# PROBLEM REQUIREMENTS:
Look for the line containing "refine State.queueDiscard_keeps ?_" in the entries below, then print that line and all that follow it exactly.

══════════════════════════════

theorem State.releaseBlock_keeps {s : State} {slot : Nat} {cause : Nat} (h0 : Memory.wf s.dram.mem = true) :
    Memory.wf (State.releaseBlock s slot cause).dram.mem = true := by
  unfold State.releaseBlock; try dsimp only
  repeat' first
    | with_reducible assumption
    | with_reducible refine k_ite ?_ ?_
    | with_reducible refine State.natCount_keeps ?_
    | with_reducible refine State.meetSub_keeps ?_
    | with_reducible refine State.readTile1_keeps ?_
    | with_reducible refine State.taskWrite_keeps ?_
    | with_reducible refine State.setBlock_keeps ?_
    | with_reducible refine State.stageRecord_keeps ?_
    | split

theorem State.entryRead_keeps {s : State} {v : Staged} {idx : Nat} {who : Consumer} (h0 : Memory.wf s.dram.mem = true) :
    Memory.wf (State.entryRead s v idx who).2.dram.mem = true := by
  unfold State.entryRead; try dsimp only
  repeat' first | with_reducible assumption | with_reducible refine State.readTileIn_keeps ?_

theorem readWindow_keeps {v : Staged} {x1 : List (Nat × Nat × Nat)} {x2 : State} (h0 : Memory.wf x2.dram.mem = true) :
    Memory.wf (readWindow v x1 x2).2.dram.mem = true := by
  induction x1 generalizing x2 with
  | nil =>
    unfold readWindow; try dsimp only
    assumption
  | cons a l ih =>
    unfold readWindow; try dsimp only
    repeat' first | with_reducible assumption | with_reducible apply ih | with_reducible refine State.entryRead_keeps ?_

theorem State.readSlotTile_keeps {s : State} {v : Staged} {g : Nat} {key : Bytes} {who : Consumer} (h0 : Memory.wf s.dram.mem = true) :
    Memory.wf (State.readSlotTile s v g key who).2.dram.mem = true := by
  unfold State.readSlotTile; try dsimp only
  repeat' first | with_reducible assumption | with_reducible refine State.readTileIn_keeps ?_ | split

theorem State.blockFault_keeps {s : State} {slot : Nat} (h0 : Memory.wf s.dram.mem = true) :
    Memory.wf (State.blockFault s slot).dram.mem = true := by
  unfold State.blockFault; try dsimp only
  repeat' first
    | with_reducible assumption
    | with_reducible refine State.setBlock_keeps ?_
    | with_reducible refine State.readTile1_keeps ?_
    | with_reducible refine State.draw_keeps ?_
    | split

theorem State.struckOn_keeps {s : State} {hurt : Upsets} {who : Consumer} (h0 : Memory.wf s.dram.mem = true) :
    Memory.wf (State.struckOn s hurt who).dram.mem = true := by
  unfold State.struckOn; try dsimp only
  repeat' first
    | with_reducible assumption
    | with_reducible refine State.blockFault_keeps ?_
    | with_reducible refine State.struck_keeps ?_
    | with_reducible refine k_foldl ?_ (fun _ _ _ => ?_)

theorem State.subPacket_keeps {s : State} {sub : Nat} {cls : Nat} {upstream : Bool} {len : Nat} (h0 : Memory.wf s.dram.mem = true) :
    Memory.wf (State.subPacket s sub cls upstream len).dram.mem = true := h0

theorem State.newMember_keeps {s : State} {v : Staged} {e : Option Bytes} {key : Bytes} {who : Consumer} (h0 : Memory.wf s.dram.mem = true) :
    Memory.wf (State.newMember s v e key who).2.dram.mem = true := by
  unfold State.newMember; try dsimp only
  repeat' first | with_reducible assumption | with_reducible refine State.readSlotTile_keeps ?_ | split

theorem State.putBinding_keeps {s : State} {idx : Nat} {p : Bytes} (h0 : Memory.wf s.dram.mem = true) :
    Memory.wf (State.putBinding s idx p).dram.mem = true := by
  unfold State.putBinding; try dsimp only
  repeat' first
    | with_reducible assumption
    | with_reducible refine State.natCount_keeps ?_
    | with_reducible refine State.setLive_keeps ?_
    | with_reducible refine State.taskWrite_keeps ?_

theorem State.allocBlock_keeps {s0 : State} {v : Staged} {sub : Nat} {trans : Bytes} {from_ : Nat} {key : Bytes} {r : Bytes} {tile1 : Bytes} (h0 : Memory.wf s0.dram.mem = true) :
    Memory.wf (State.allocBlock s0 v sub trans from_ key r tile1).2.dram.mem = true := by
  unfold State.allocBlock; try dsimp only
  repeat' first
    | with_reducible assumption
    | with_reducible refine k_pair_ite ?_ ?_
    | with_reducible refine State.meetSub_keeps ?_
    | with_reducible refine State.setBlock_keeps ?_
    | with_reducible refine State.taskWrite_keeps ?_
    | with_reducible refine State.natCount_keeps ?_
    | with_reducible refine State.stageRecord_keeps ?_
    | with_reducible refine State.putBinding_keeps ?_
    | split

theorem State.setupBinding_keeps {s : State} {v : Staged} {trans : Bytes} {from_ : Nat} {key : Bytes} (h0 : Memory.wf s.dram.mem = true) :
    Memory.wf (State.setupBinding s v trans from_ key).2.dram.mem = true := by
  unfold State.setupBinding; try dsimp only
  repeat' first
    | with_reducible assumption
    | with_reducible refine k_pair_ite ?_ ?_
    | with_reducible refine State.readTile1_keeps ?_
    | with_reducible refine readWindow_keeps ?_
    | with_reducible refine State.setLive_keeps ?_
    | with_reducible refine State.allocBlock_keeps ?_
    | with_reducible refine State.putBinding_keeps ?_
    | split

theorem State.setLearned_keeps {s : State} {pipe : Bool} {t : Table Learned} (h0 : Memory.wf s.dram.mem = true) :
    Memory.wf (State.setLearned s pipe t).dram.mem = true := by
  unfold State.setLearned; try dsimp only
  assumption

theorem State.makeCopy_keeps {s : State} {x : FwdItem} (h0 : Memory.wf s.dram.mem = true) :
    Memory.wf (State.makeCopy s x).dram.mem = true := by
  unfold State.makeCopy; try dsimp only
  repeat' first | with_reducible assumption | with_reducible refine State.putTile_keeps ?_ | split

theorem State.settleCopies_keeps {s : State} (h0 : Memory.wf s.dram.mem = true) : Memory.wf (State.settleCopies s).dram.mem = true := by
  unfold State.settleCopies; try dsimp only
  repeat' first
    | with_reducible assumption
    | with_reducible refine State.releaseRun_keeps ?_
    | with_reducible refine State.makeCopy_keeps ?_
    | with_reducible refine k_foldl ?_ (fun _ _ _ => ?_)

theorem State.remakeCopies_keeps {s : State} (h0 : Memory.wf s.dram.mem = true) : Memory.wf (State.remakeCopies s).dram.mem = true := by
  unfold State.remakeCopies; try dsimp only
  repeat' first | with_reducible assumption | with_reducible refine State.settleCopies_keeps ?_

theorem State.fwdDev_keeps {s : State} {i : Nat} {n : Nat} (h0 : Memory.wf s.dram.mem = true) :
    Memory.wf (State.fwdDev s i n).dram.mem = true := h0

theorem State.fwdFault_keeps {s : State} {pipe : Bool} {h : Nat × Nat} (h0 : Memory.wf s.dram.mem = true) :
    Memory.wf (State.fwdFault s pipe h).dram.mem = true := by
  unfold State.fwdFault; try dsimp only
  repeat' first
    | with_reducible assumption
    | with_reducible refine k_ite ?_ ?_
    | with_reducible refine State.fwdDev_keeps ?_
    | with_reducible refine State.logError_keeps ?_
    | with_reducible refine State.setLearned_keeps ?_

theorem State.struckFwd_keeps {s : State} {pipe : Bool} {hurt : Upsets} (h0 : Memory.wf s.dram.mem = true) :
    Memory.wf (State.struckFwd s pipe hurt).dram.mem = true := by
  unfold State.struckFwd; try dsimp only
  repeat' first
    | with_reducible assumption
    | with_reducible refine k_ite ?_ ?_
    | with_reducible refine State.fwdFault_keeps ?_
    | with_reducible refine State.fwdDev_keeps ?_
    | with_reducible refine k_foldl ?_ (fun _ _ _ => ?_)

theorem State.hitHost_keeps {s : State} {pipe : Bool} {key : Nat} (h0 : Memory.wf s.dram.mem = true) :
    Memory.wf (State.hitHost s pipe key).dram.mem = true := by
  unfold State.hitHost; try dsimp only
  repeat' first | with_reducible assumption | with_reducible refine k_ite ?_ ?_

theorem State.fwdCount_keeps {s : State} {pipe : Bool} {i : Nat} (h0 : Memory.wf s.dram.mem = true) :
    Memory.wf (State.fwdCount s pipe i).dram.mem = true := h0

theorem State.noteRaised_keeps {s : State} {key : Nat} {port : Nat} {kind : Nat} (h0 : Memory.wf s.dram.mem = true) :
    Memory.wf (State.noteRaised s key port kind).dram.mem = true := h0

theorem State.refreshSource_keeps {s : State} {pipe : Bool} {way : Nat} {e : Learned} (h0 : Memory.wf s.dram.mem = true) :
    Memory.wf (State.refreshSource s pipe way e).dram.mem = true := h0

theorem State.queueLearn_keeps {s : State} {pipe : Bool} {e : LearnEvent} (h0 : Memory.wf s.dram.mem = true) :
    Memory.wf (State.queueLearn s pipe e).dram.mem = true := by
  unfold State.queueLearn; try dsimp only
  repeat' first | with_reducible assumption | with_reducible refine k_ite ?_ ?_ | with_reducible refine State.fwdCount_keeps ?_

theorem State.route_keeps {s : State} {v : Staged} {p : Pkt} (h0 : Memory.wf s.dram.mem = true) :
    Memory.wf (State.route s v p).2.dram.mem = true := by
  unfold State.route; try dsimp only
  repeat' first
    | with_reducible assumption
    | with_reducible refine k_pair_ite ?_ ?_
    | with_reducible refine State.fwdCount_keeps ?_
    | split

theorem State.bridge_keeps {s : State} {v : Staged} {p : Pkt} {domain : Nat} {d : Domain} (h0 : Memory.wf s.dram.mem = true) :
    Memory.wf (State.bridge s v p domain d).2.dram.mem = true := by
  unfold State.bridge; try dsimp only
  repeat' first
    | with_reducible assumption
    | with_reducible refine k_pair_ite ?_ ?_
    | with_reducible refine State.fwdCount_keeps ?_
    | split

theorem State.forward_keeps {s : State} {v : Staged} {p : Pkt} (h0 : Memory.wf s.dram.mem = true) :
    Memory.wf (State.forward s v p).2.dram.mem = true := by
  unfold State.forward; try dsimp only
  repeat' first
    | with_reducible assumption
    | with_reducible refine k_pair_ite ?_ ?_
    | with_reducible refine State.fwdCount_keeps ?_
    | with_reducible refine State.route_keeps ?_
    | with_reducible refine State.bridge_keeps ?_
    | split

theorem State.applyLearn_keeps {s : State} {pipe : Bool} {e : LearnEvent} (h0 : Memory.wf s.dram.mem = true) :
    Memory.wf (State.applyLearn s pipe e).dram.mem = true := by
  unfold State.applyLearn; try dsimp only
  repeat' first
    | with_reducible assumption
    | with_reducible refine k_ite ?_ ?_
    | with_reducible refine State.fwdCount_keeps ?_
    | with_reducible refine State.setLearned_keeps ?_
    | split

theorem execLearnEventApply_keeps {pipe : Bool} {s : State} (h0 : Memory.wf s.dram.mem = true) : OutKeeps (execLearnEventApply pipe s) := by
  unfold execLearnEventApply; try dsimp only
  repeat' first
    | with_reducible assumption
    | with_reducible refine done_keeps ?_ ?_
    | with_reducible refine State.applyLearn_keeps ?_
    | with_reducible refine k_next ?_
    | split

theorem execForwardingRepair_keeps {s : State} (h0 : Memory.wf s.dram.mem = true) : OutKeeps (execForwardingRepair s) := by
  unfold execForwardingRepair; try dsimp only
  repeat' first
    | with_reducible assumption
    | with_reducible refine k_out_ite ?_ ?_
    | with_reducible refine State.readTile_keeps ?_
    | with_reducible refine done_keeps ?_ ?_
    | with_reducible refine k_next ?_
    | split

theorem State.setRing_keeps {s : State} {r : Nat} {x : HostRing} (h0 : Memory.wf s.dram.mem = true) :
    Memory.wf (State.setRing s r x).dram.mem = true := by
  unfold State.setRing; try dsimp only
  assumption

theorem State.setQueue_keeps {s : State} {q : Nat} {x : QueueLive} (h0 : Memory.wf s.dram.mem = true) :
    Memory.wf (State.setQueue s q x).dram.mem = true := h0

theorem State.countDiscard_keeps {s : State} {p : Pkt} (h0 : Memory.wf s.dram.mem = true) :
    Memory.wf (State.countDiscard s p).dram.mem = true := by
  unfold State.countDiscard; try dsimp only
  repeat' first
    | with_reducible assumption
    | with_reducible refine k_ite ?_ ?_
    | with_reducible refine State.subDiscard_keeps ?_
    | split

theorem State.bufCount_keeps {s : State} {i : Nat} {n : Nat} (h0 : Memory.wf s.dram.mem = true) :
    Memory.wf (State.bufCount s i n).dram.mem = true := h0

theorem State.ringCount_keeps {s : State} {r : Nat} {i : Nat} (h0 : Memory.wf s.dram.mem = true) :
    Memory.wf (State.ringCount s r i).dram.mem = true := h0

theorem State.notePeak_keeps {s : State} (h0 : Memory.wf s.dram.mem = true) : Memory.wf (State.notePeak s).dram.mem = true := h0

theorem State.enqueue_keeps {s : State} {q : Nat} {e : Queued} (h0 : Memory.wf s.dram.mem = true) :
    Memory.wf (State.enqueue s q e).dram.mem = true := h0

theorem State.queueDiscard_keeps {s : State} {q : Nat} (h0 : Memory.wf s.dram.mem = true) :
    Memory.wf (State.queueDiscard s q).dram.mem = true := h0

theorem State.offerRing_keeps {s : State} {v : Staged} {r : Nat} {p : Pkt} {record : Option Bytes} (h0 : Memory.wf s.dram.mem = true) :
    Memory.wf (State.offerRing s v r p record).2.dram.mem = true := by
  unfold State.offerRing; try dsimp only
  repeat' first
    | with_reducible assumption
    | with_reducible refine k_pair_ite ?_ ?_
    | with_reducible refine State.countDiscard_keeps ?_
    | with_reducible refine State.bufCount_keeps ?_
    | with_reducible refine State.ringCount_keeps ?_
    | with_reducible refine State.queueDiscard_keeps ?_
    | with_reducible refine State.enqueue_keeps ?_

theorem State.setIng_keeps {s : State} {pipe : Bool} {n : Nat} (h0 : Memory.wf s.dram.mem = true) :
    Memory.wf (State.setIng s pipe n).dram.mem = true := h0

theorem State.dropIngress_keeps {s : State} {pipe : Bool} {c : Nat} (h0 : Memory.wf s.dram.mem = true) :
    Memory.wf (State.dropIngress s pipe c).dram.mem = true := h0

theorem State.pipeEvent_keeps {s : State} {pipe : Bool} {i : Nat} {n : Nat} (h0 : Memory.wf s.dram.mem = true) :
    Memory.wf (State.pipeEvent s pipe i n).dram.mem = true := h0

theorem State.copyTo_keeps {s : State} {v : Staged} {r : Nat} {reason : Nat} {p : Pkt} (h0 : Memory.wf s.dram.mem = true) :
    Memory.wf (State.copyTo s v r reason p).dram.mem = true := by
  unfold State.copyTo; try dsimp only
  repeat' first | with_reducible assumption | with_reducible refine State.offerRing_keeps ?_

══════════════════════════════

# ANSWER BOX:
    | with_reducible refine State.queueDiscard_keeps ?_
    | with_reducible refine State.enqueue_keeps ?_

theorem State.setIng_keeps {s : State} {pipe : Bool} {n : Nat} (h0 : Memory.wf s.dram.mem = true) :
    Memory.wf (State.setIng s pipe n).dram.mem = true := h0

theorem State.dropIngress_keeps {s : State} {pipe : Bool} {c : Nat} (h0 : Memory.wf s.dram.mem = true) :
    Memory.wf (State.dropIngress s pipe c).dram.mem = true := h0

theorem State.pipeEvent_keeps {s : State} {pipe : Bool} {i : Nat} {n : Nat} (h0 : Memory.wf s.dram.mem = true) :
    Memory.wf (State.pipeEvent s pipe i n).dram.mem = true := h0

theorem State.copyTo_keeps {s : State} {v : Staged} {r : Nat} {reason : Nat} {p : Pkt} (h0 : Memory.wf s.dram.mem = true) :
    Memory.wf (State.copyTo s v r reason p).dram.mem = true := by
  unfold State.copyTo; try dsimp only
  repeat' first | with_reducible assumption | with_reducible refine State.offerRing_keeps ?_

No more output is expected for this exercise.